In practice, handling new empty files is not hard, but the first thing someone does in a new file is define a class or a module. So while fixing this bucket is easy, it’s blocked on “changed definition” above, to the point where it’s almost better to lump these buckets together and say that “changed definition” is the cause of 61% of slow path edits.

13% of slow path edits – too many extra files
This bucket represents when a small number of files were edited and Sorbet could have processed the edit incrementally, but it would have involved type checking hundreds or thousands of files that didn’t change. Sorbet’s incremental mode is currently single threaded and can’t be interrupted, so naively attempting to handle these edits incrementally would have the effect of locking the user out for a long time.
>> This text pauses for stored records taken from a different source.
-- ==== Sys2Proof/Tests/Slice0.lean ====
section
/-! SUPPORT. Tests: the well-formedness smoke, words written out from the spec's encodings, one-step vectors of
spec/95_test_vectors.md, and witnesses for the hypotheses of the statements. Expected values are the spec's. -/

namespace Sys2Proof.Machine.Tests

/-! ### WellFormed: an ill-formed term for each check, beside the nearest well-formed one -/

theorem test_wf_imm5 : (Instr.addImm .r0 .r0 16).wellFormed = false ∧ (Instr.addImm .r0 .r0 15).wellFormed = true := by decide
theorem test_wf_imm5_low : (Instr.andImm .r0 .r0 0xFFEF).wellFormed = false ∧ (Instr.andImm .r0 .r0 0xFFF0).wellFormed = true := by decide
theorem test_wf_offset6 : (Instr.ldr .r0 .r0 32).wellFormed = false ∧ (Instr.ldr .r0 .r0 31).wellFormed = true := by decide
theorem test_wf_offset6_low : (Instr.str .r0 .r0 0xFFDF).wellFormed = false ∧ (Instr.str .r0 .r0 0xFFE0).wellFormed = true := by decide
theorem test_wf_pcoffset9 : (Instr.br 7 256).wellFormed = false ∧ (Instr.br 7 255).wellFormed = true := by decide
theorem test_wf_pcoffset9_ld : (Instr.ld .r0 0xFEFF).wellFormed = false ∧ (Instr.ld .r0 0xFF00).wellFormed = true := by decide
theorem test_wf_pcoffset9_others : (Instr.ldi .r0 256).wellFormed = false ∧ (Instr.lea .r0 256).wellFormed = false ∧
    (Instr.st .r0 256).wellFormed = false ∧ (Instr.sti .r0 256).wellFormed = false := by decide
theorem test_wf_pcoffset11 : (Instr.jsr 1024).wellFormed = false ∧ (Instr.jsr 1023).wellFormed = true ∧
    (Instr.jsr 0xFBFF).wellFormed = false ∧ (Instr.jsr 0xFC00).wellFormed = true := by decide

/-! ### Decoding: a word for every constructor, written out bit by bit from R73 and R80 -/

theorem test_decode_br : decode 0b0000101000000010#16 = .br 0b101 2 := by decide
theorem test_decode_addReg : decode 0b0001001010000011#16 = .addReg .r1 .r2 .r3 := by decide
theorem test_decode_addReg_ignored : decode 0b0001001010011011#16 = .addReg .r1 .r2 .r3 := by decide
theorem test_decode_addImm : decode 0b0001000000110000#16 = .addImm .r0 .r0 0xFFF0 := by decide
theorem test_decode_ld : decode 0b0010001100000000#16 = .ld .r1 0xFF00 := by decide
theorem test_decode_st : decode 0b0011001000000101#16 = .st .r1 5 := by decide
theorem test_decode_jsr : decode 0b0100110000000000#16 = .jsr 0xFC00 := by decide
theorem test_decode_jsrr : decode 0b0100011010111111#16 = .jsrr .r2 := by decide
theorem test_decode_andReg : decode 0b0101001010000011#16 = .andReg .r1 .r2 .r3 := by decide
theorem test_decode_andImm : decode 0b0101001010111111#16 = .andImm .r1 .r2 0xFFFF := by decide
theorem test_decode_ldr : decode 0b0110011100111111#16 = .ldr .r3 .r4 0xFFFF := by decide
theorem test_decode_str : decode 0b0111100100100000#16 = .str .r4 .r4 0xFFE0 := by decide
theorem test_decode_rti : decode 0b1000111111111111#16 = .rti := by decide
theorem test_decode_not : decode 0b1001100101000000#16 = .not .r4 .r5 := by decide
theorem test_decode_ldi : decode 0b1010010111111110#16 = .ldi .r2 0xFFFE := by decide
theorem test_decode_sti : decode 0b1011010000000001#16 = .sti .r2 1 := by decide
theorem test_decode_jmp : decode 0b1100111000111111#16 = .jmp .r0 := by decide
theorem test_decode_res : decode 0b1101000100100011#16 = .res := by decide
theorem test_decode_lea : decode 0b1110000111111110#16 = .lea .r0 0xFFFE := by decide
theorem test_decode_trap : decode 0b1111000100100101#16 = .trap 0x25 := by decide

/-- The encoder on the words the rule files spell out: R102, R104, R113, R122, R140. -/
theorem test_encode : encode (.addReg .r1 .r2 .r3) = 0x1283 ∧ encode (.not .r4 .r5) = 0x997F ∧ encode (.jsrr .r7) = 0x41C0 ∧
    encode (.ldr .r3 .r4 0xFFFF) = 0x673F ∧ encode (.trap 0x21) = 0xF021 := by decide
theorem test_decodeTableWord : decodeTableWord 16 0xF025 = some (.trap 0x25) ∧ decodeTableWord 32 0 = none := by decide

/-! ### One step on small states -/

/-- The convention of section 95: reset with a word at PC, the registers and cells named, and the input pending. -/
def start (pc w : Word) (regs : List (Reg × Word)) (cells : List (Word × Word)) (input : List Byte) (c : Cond := Cond.Z) :
    State :=
  let s := regs.foldl (fun s p => s.setReg p.1 p.2) (State.resetWith State.reset.regs [] { Console.silent with pending := input })
  (cells.foldl (fun s p => s.setCell p.1 p.2) ((s.setPc pc).setCell pc w)).setCond c

/-- What `f` sees of the next state. -/
def after {α : Type} (s : State) (f : State → α) : Option α :=
  match step s with
  | .next t => some (f t)
  | .fault _ => none
  | .refused _ => none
Fixing this bucket should be as simple as taking all the fancy things we do to handle large slow path edits in parallel and making them work for incremental edits too.

10% of slow path edits – too many files
This bucket represents when the number of changed files was large. Historically, since it was so rare for large edits to be handled incrementally, we short circuited as a performance optimization.

There’s no technical limitation why we can’t treat these edits like other edits (except for maybe ironing out some kinks).

9% of slow path edits – package fileNot much has been written about how these files work, but it’s all built into Sorbet and open source. If you’re curious, you can dig into the test suite and see them in action.

__package.rb files are special Ruby files used in Stripe’s codebase to enforce public/private boundaries owned by different teams. This bucket represents any change in one of these files.

Handling these files shouldn’t be much harder than how handling method public/private visibility incrementally works today.

7% of slow path edits – syntax error
This bucket represents when Sorbet parsed a Ruby file, encountered a syntax error, and failed to recover, producing an empty parse tree.

First, bear in mind that this is the smallest bucket, accounting for only 0.7% of all edits! Arguably Sorbet is already quite good at recovering from syntax errors.

But second, if Sorbet could handle changes to class or module definitions incrementally, then “failing to parse a file” looks the same as “deleting every definition in the file.” So really, we might want to bucket this in with “changed definition.”

That brings our final score to:

Of these buckets, “changed definition” is the hardest, so it might be smarter to knock out the other three three first, and then circle back. Once we’ve solved all of these buckets, Sorbet will never fail to process an edit incrementally.

We haven’t won yet, but we’re getting close!